I can easily convert a character string into a Huffman-Tree then encode into a binary sequence.
How should I save these to be able to actually compress the original data and then recover back?
I searched the web but I only could find guides and answers showing until what I already did. How can I use huffman algorithm further to actually achieve lossless compression?
I am using C# for this project.
EDIT: I've achieved these so far, might need rethinking.

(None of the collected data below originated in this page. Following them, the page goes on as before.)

/-- PTP_FOLLOW_UP_SEND: a two-step Sync's transmit timestamp, from the bobbin of port 274, leaves in a Follow_Up (13 R513). -/
def execPtpFollowUpSend (p : Nat) (s : State) : Host.Outcome State Fault Refusal :=
  match s.coreEntry p 0 with
  | none => .next s
  | some e =>
    if !s.coreReady false then .next s
    else
      let s := s.coreDrain e
      if e.notSent.isSome || !s.ptpIs p 6 then .next s
      else
        let last := ((s.ptpPort p).syncSeq + 65535) % 65536
        let q := (last + 65536 - (last + 4 - e.tsId / 1024) % 4) % 65536
        let t := (s.ofCt e.time).toNat
        let m := ptpMsg 8 s.domain 0 (t % ns : Nat) (s.ptpId p) q (s.get (F.PTP_PORT_INTERVALS_LOG_SYNC p)) (ptpStamp t)
        .next (s.ptpSend p false m none)

/-! ### Received messages (13 R511, R512) -/

/-- A PTP message received on a port: its receive time and its bytes from the header on; the MAC has taken its frame, PTP_RX counted. -/
def State.ptpTaken (p : Nat) (l : List Byte) (s : State) : Option (Nat × List Byte) × State :=
  match s.pduAt 2 p l, ptpAt (s.sTpid p) l, ptpOn 320 (s.sTpid p) l with
  | some t, some (i, _), _ => (some (t, (l.take (l.length - 4)).drop i), (s.pduTaken p l).count 6 p 4 1)
  | some t, none, some (i, _) => (some (t, (l.take (l.length - 4)).drop i), (s.pduTaken p l).count 6 p 4 1)
  | _, _, _ => (none, s.pduTaken p l)

/-- A message of type `ty` received on a port: what follows from it while a groom is in service. -/
def State.ptpGet (ty p : Nat) (l : List Byte) (f : Nat → List Byte → State → State) (s : State) : State :=
  match s.ptpTaken p l with
  | (some (t, m), s) => if byteAt m 0 % 16 = ty ∧ s.groomUp then f t m s else s
  | (none, s) => s

/-- correctionField of a message. -/
def ptpCorr (m : List Byte) : Int := toInt 64 (beAt m 8 8)

/-- sourcePortIdentity and sequenceId of a message. -/
def ptpFrom (m : List Byte) : List Byte := (m.drop 20).take 10
def ptpSeq (m : List Byte) : Nat := beAt m 30 2

/-- PTP_DELAY_REQ_RECEIVE: as master the protocol core answers a Delay_Req with its receive timestamp and the port's delayAsymmetry
(13 R513). -/
def execPtpDelayReqReceive (p : Nat) (l : List Byte) (s : State) : Host.Outcome State Fault Refusal :=
  .next (s.ptpGet 1 p l (fun t m s =>
    if s.ptpIs p 6 && s.coreReady false then
      let corr := ptpCorr m - (t % ns : Nat) + s.getI (F.PTP_PORT_ASYM_ASYM p)
      s.ptpSend p false (ptpMsg 9 s.domain 0 corr (s.ptpId p) (ptpSeq m) (s.get (F.PTP_PORT_INTERVALS_LOG_DELAY_REQ p))
        (ptpStamp t ++ ptpFrom m)) none
    else s))

/-! ### As slave (13 R514) -/

/-- 13 R514: how long a Delay_Resp is awaited: the interval, at most 1 s. -/
def State.respWait (s : State) (p : Nat) : Nat := min sec (interval (-7) 5 (s.get (F.PTP_PORT_INTERVALS_LOG_DELAY_REQ p)))

/-- PTP_DELAY_REQ_SEND: as slave the port sends a Delay_Req at its interval (13 R514). -/
def execPtpDelayReqSend (p : Nat) (s : State) : Host.Outcome State Fault Refusal :=
  let every := interval (-7) 5 (s.get (F.PTP_PORT_INTERVALS_LOG_DELAY_REQ p))
  if s.ptpIs p 9 && s.coreReady true && s.slotDue (evDelayReq p) every then
    let s := s.slotMade (evDelayReq p) every
    let q := (s.ptpPort p).reqSeq
    let m := ptpMsg 1 s.domain 0 0 (s.ptpId p) q 0x7F (ptpStamp 0)
    let s := (s.modPtp p (fun x => { x with reqSeq := (q + 1) % 65536, req := some q })).start (.delayResp p)
    .next (s.ptpSend p true m (some (coreTs p 1 q)))
  else .next s

/-- PTP_DELAY_RESP_RECEIVE: the awaited Delay_Resp gives the master's arrival time; with the bobbin's departure it completes a delay
measurement (13 R514). -/
def execPtpDelayRespReceive (p : Nat) (l : List Byte) (s : State) : Host.Outcome State Fault Refusal :=
  .next (s.ptpGet 9 p l (fun _ m s =>
    match (s.ptpPort p).req, s.coreEntry p 1 with
    | some q, some e =>
      if ptpSeq m = q ∧ (m.drop 44).take 10 = s.ptpId p ∧ e.notSent = none ∧ e.tsId / 1024 = q % 4 then
        let s := (s.coreDrain e).stop (.delayResp p)
        s.modPtp p (fun x => { x with req := none, back := some (s.ofCt e.time, stampAt m 34 - ptpCorr m) })
      else s
    | _, _ => s))

/-- PTP_DELAY_RESP_TIMEOUT: the wait for a Delay_Resp ends (13 R514). -/
def execPtpDelayRespTimeout (p : Nat) (s : State) : Host.Outcome State Fault Refusal :=
  if p < 272 ∧ s.ran (.delayResp p) (s.respWait p) then
    let s := match s.coreEntry p 1 with
      | some e => s.coreDrain e
      | none => s
    let s := (s.stop (.delayResp p)).modPtp p (fun x => { x with req := none })
    .next ((s.bump (F.PTP_PORT_STATUS_RESP_MISSED p) 1).raise .time 7 p)
  else .next s
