/-- RESET_N_RELEASE: RESET_N rises; the domains are released in order by what follows (03 R92). -/
def execResetNRelease (s : State) : Host.Outcome State Fault Refusal := .next { s with resetN := true }

/-! ### Watchdog and lock-up (03 R84; 16 R575) -/

/-- A fault of a core: before BOOT_DONE it restarts the boot, after it the complex alone is reset. `kind` is that of GROOM_LAST_FAULT. -/
def State.coreFault (kind cause core : Nat) (s : State) : State :=
  let b := decide (3 ≤ core)
  let st := s.groom b
  if 6 ≤ core ∨ st = gsOff ∨ st = gsRetired then s
  else if s.on F.SYS_STATUS_READY then (s.noteCause cause).groomFault kind b (core % 3)
  else s.systemReset cause

/-- WATCHDOG_EXPIRY: core 0 to 5 (A0 to A2, B0 to B2) misses its check-in within WDOG_MS (16 R575; 03 R84). -/
def execWatchdogExpiry (core : Nat) (s : State) : Host.Outcome State Fault Refusal := .next (s.coreFault 2 (3 + core / 3) core)

/-- LOCKUP: a double fault on a core, or an uncorrectable SRAM error (16 R575; 03 R84). -/
def execLockup (core : Nat) (s : State) : Host.Outcome State Fault Refusal := .next (s.coreFault 3 (5 + core / 3) core)

/-! ### Timing scope (11 R435, R437; 12 R473; 13 R483; 14 R542; 18 R622) -/

/-- Registers from `lo` up to `hi`: configuration kept, everything else at its reset value. -/
def State.clearLive (lo hi : Nat) (s : State) : State :=
  s.forEach (s.regs.filter (fun x => decide (lo ≤ x.1 ∧ x.1 < hi))) (fun x s =>
    match rowOf x.1 with
    | some r =>
      let m := r.rw ||| r.rws
      s.wr x.1 ((x.2 &&& m) ||| (resetWord x.1 &&& ~~~m))
    | none => s)

/-- 18 R622: launch frames that wait end SHED_MISSED, woven frames go on as ordinary ones, and commands that wait for a boundary are
cancelled. -/
def State.timingFates (s : State) : State :=
  let s := s.forEach (s.framesBy (fun f => f.isLaunch && (f.stage == .launch || f.stage == .unread))) (fun x s =>
    match x.2.dest.egressPort with
    | some p => s.shedMissed x.1 p
    | none => s.endFrame x.1 0x33)
  s.weaveOff.cancelWaiting (fun _ => true) s.nt

/-- A reset of TIMING scope: the counter is 0 and unset, treadles stop, the DPLL runs free at nominal without history, the references
qualify again, measurements in progress are lost, and the receiver stops. Timers keep what remained (01 R630). -/
def State.timingReset (s : State) : State :=
  let s := (s.timingFates.calDiscard (fun i => decide (272 ≤ i) && i != 300)).forEach s.asyms State.asymEnd
  let meas := s.rd R.MEAS_STATUS
  let sel := (s.freqSel, s.timeSel, s.get F.DPLL_STATUS_QL_OUT)
  let s := ((s.clearLive 0x880000 0x8C0000).clearLive 0x900000 0x940000).wr R.MEAS_STATUS meas
  let s := ((s.set F.DPLL_STATUS_FREQ_SEL sel.1).set F.DPLL_STATUS_TIME_SEL sel.2.1).set F.DPLL_STATUS_QL_OUT sel.2.2
  let s : State := { (s.set F.MEAS_STATUS_OVEN_STABLE 0).set F.RST_DOMAIN_HELD (s.get F.RST_DOMAIN_HELD ||| 2) with
    nt := 0, swaps := s.swaps.map (fun (p : Nat × Nat) => (0, p.2)),
    macWas := s.macWas.map (fun (x : Nat × MacWas) => (x.1, { x.2 with till := 0 })), timeSet := false, treadles := [], dpll := {}, slots := [], chans := [], cal := { s.cal with good := [], out := [] },
    ovenSeen := false,
    corrAcc := 0, spareWin := [], spareBad := 0, ppsEdge := [],
    obs := { s.obs with captures := s.obs.captures.map (fun (x : Nat × Capture) => (x.1, { x.2 with moved := 0 })) } }
  let s := s.forEach slotList (fun r s => (s.slotEnable r).stop (.qual r))
  let s := s.forEach s.sheds (fun x => State.updShed x.1)
  (((s.stop .lock).stop .holdover).resetGnss.select.updQl).evalQuality

/-! ### Core scope (03 R83, R85) -/

/-- A clock failure of CORE: frames end RESET_FLUSHED, the link is lost, and the loom, heddles, egress, FRER and HIF are at reset. -/
def State.coreReset (s : State) : State :=
  let s := ((s.endFrames (fun _ => true) 0x35).linkDown).set F.OBS_STATUS_CAPTURING 0
  let keep := fun a : Nat => !(decide (0x40000 ≤ a ∧ a < 0x100000) || decide (0x400000 ≤ a ∧ a < 0x800000))
  { (s.set F.RST_DOMAIN_HELD (s.get F.RST_DOMAIN_HELD ||| 32)) with
    regs := (s.set F.RST_DOMAIN_HELD (s.get F.RST_DOMAIN_HELD ||| 32)).regs.filter (fun x => keep x.1)
    calMoves := Tbl.del 300 s.calMoves, rings := [], accepted := [], cqHeld := [], attnNow := 0, relinkLog := [], dbNow := []
    frames := [], rules := [], swaps := [], writer := none, writeQ := [], swapWait := [], fdb := [], fdbTouched := [], fdbFlushes := [], fdbFreed := []
    hedPtr := [], headSeq := [], hedJobs := [], shuttles := [], pairs := [], rows := [], warpPtr := [], nodeRst := [], innerHold := []
    obs := { s.obs with captures := [], snapWait := [], peek := [] }, mirrors := [], headShort := [], drr := [], balance := [], pool := [], unitsNow := [], unitsLast := [], demand := [] }

/-! ### The scopes of a request (03 R83, R115; 18 R622) -/

/-- A reset of heddle scope: its heads go to other heddles, its graph stays, its counters clear (07 R303; 16 R588; 18 R622). -/
def State.heddleReset (h : Nat) (s : State) : State :=
  let s := s.resetHeddle h
  let s := s.forEach (List.range 4) (fun k s => (s.wr (R.GROOM_HPC_LO h k) 0).wr (R.GROOM_HPC_HI h k) 0)
  { (s.wr (R.GROOM_HPC_STICKY h) 0) with hedResets := s.hedResets + 1 }

/-- Whether SCOPE and INDEX are within the encoding of RST_SWREQ. -/
def scopeOk (scope i : Nat) : Bool :=
  match scope with
  | 3 => decide (i < 36)
  | 4 => decide (i < 32)
  | 5 => decide (i < 32)
  | 6 => decide (i < 272)
  | 8 => decide (i < 4)
  | n => decide (n ≤ 9)

/-- A request of a scope other than system carried out. -/
def State.scopeReset (scope i : Nat) (s : State) : State :=
  match scope with
  | 1 => s.groomReset false true
  | 2 => s.groomReset true true
  | 3 => s.resetNode i
  | 4 => s.heddleReset i
  | 5 => s.resetEngine i
  | 6 => s.resetLane i
  | 7 => s.timingReset
  | 8 => s.synRelock i
  | 9 => s.resetPort i
  | _ => s

/-! ### Clock failure (03 R85) -/

/-- CLOCK_FAILURE: a domain's monitor has seen neither its clock nor its fallback for 64 boot cycles, which cannot be while the safe clock runs
(03 R85). The domain, or element `i` of it, goes to the boot oscillator and is reset, and is held until its release (03 R83, R87, R91). NVS
and AON have none. -/
def execClockFailure (d : Domain) (i : Nat) (s : State) : Host.Outcome State Fault Refusal :=
  if s.supply ≠ .on ∨ s.on F.SYN_STATUS_SAFE_GEN_OK ∨ d = .aon ∨ d = .nvs ∨ s.heldDomain d.bit ∨ s.elemHeld.contains (d, i) then .next s
  else
    let go := fun (f : State → State) => Host.Outcome.next (f { (s.noteCause 9) with onBootOsc := s.onBootOsc.filter (fun x => x ≠ d) ++ [d] })
    let one := fun (f : State → State) => Host.Outcome.next (f { (s.noteCause 9) with elemHeld := s.elemHeld ++ [(d, i)] })
    match d with
    | .timing => go State.timingReset
    | .groomA => go (State.groomReset false false)
    | .groomB => go (State.groomReset true false)
    | .core => go State.coreReset
    | .syn => if i < 4 then one (State.synRelock i) else .next s
    | .lanes => if i < 272 then one (State.resetLane i) else .next s
    | .engines => if i < 32 then one (State.resetEngine i) else .next s
    | .ports => if s.portIndexOk i then one (State.resetPort i) else .next s
    | _ => .next s

/-! ### RST_SWREQ, RST_DBG_REQ, RST_FORCE (03 R86, R90, R115, R116) -/

/-- A write of `v` to RST_SWREQ whose SCOPE is one of `scopes`: ignored while RUN is 1, without the key, and for an index that names nothing. -/
def State.swReq (scopes : List Nat) (v : Word) (s : State) : State :=
  let scope := bits v.toNat 0 4
  let i := bits v.toNat 4 9
  if s.run ∨ bits v.toNat 16 16 ≠ 0x5A3C ∨ !scopes.contains scope ∨ !scopeOk scope i ∨ (scope = 9 ∧ !s.portIndexOk i) then s
  else if scope = 0 then s.systemReset 7
  else (s.noteCause 7).scopeReset scope i

/-- SWREQ_SYSTEM: a write to RST_SWREQ with SCOPE system (03 R86). -/
def execSwreqSystem (v : BitVec 32) (s : State) : Host.Outcome State Fault Refusal := .next (s.swReq [0] v)

/-- SWREQ_COMPLEX: a write to RST_SWREQ with SCOPE complex A or B (03 R86). -/
def execSwreqComplex (v : BitVec 32) (s : State) : Host.Outcome State Fault Refusal := .next (s.swReq [1, 2] v)

/-- SWREQ_NODE: a write to RST_SWREQ with SCOPE node (03 R86; 08 R322). -/
def execSwreqNode (v : BitVec 32) (s : State) : Host.Outcome State Fault Refusal := .next (s.swReq [3] v)

/-- SWREQ_HEDDLE: a write to RST_SWREQ with SCOPE heddle (03 R83, R86). -/
def execSwreqHeddle (v : BitVec 32) (s : State) : Host.Outcome State Fault Refusal := .next (s.swReq [4] v)

/-- SWREQ_ENGINE: a write to RST_SWREQ with SCOPE engine (03 R83, R86). -/
def execSwreqEngine (v : BitVec 32) (s : State) : Host.Outcome State Fault Refusal := .next (s.swReq [5] v)

/-- SWREQ_LANE: a write to RST_SWREQ with SCOPE lane (03 R83, R86). -/
def execSwreqLane (v : BitVec 32) (s : State) : Host.Outcome State Fault Refusal := .next (s.swReq [6] v)

/-- SWREQ_TIMING: a write to RST_SWREQ with SCOPE timing (03 R83, R86). -/
def execSwreqTiming (v : BitVec 32) (s : State) : Host.Outcome State Fault Refusal := .next (s.swReq [7] v)

/-- SWREQ_SYNTHESISER: a write to RST_SWREQ with SCOPE synthesiser (03 R86; 12 R454). -/
def execSwreqSynthesiser (v : BitVec 32) (s : State) : Host.Outcome State Fault Refusal := .next (s.swReq [8] v)

/-- SWREQ_PORT: a write to RST_SWREQ with SCOPE port (03 R86; 06 R249). -/
def execSwreqPort (v : BitVec 32) (s : State) : Host.Outcome State Fault Refusal := .next (s.swReq [9] v)

/-- Boot source debug hold (03 R95, R101, R116). -/
def State.debugBoot (s : State) : Bool := s.get F.RST_STRAP_BOOT_SRC == 3 || s.debugHold

/-- A write of `v` to RST_DBG_REQ. -/
def State.dbgReq (v : Word) (s : State) : State :=
  if !s.debugBoot then s
  else match bits v.toNat 0 4 with
    | 0 => s.systemReset 8
    | 1 => (s.noteCause 8).groomReset false true
    | 2 => (s.noteCause 8).groomReset true true
    | _ => s

/-- DBG_REQ_SYSTEM: a write to RST_DBG_REQ with SCOPE system, under debug hold (03 R116). -/
def execDbgReqSystem (v : BitVec 32) (s : State) : Host.Outcome State Fault Refusal :=
  if bits v.toNat 0 4 = 0 then .next (s.dbgReq v) else .next s

/-- DBG_REQ_COMPLEX: a write to RST_DBG_REQ with SCOPE complex A or B, under debug hold (03 R116). -/
def execDbgReqComplex (v : BitVec 32) (s : State) : Host.Outcome State Fault Refusal :=
  if bits v.toNat 0 4 = 0 then .next s else .next (s.dbgReq v)

/-- A write of `v` to RST_FORCE: the named domains that are held enter reset extension (03 R90, R116). -/
def State.rstForce (v : Word) (s : State) : State :=
  if !s.debugBoot then s
  else
    let m := v.toNat % 512 &&& s.get F.RST_DOMAIN_HELD
    (s.set F.RST_FORCE_RELEASE (s.get F.RST_FORCE_RELEASE ||| m)).set F.RST_DOMAIN_EXTENDED (s.get F.RST_DOMAIN_EXTENDED ||| m)

/-- RST_FORCE_WRITE: domains released early into reset extension, under debug hold (03 R90). -/
def execRstForceWrite (v : BitVec 32) (s : State) : Host.Outcome State Fault Refusal := .next (s.rstForce v)

/-! ### RESET (18 R620 to R622) -/

/-- 18 R621, R628: a RESET of complex scope is refused while the partner is not IN_STEP, unless the complex is RETIRED (log entry 64), and
while a handover is in progress. -/
def State.complexResetRefused (s : State) (b : Bool) : Bool :=
  s.on F.GROOM_STATUS_HANDOVER || (s.groom (!b) != gsInStep && s.groom b != gsRetired)

/-- RESET. A node's completes when it has drained; that of system scope is written before the reset asserts. -/
def specReset : CmdSpec where
  cls := clsMgmt
  block := false
  p0 := 0x1FFF
  p1 := 0
  p2 := 0
  first := onPick
  check d s :=
    let scope := d.P0 0 4
    let i := d.P0 4 9
    if !scopeOk scope i then rBadParam else if scope = 9 ∧ !s.portIndexOk i then rBadPort else rOk
  act c s :=
    let scope := c.sub.P0 0 4
    let i := c.sub.P0 4 9
    if scope = 0 then ((s.completeCmd c rOk c.boundary 0 0).systemReset 7, .gone)
    else if (scope = 1 ∨ scope = 2) ∧ s.complexResetRefused (decide (scope = 2)) then (s, .done rState 0 0)
    else if scope = 7 then
      (((s.completeCmd c rOk c.boundary 0 0).noteCause 7).timingReset, .gone)
    else ((s.noteCause 7).scopeReset scope i, if scope = 3 then .wait else .done rOk 0 0)

/-- RESET of one of the scopes. -/
def State.takeReset (scopes : List Nat) (d : Submission) (s : State) : State :=
  if scopes.contains (d.P0 0 4) then specReset.take 0x43 true d s else s

/-- RESET_SYSTEM: RESET with SCOPE system (03 R86; 18 R620). -/
def execResetSystem (d : Submission) (s : State) : Host.Outcome State Fault Refusal := .next (s.takeReset [0] d)

/-- RESET_COMPLEX: RESET with SCOPE complex A or B (18 R621). -/
def execResetComplex (d : Submission) (s : State) : Host.Outcome State Fault Refusal := .next (s.takeReset [1, 2] d)

/-- RESET_NODE: RESET with SCOPE node (08 R322; 18 R622). -/
def execResetNode (d : Submission) (s : State) : Host.Outcome State Fault Refusal := .next (s.takeReset [3] d)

I am attempting to compress a text file. I use Huffman Algorithm but there are some key points I couldn't figure out:
"aaaabbbccdef" when compressed gives this encoding
Key = a, Value = 11
Key = b, Value = 01
Key = c, Value = 101
Key = d, Value = 000
Key = e, Value = 001
Key = f, Value = 100
11111111010101101101000001100 is the encoded version. It normally needs 12*8 bits but we've compressed it to be 29 bits. This example might be a litte unnecessary for a file this small but let me explain what I tried to do.
We have 29 bits here but we need 8*n bits so I fill the encodedString with zeros until it becomes a multiple of eight. Since I can add 1 to 7 zeros it is more than enough to use 1-byte to represent this. This case I've added 3 zeros
11111111010101101101000001100000 Then add as binary how many extra bits I've added to the front and the split into 8-bit pieces
00000011-11111111-01010110-11010000-01100000
Turn these into ASCII characters
ÿVÐ`
Now if I have the encoding table I can look to the first 8bits convert that to integer ignoreBits and by ignoring the last ignoreBits turn it back to the original form.
The problem is I also want to include uncompressed version of encoding table with this file to have a fully functional ZIP/UNZIP prpgram but I am having trouble deciding when my ignoreBits ends, my encodingTable startse/ends, encoded bits start/end.
I thought about using null character but there is no assurance that Values cannot produce a null character. "ddd" in this situation produces 00000000-0.....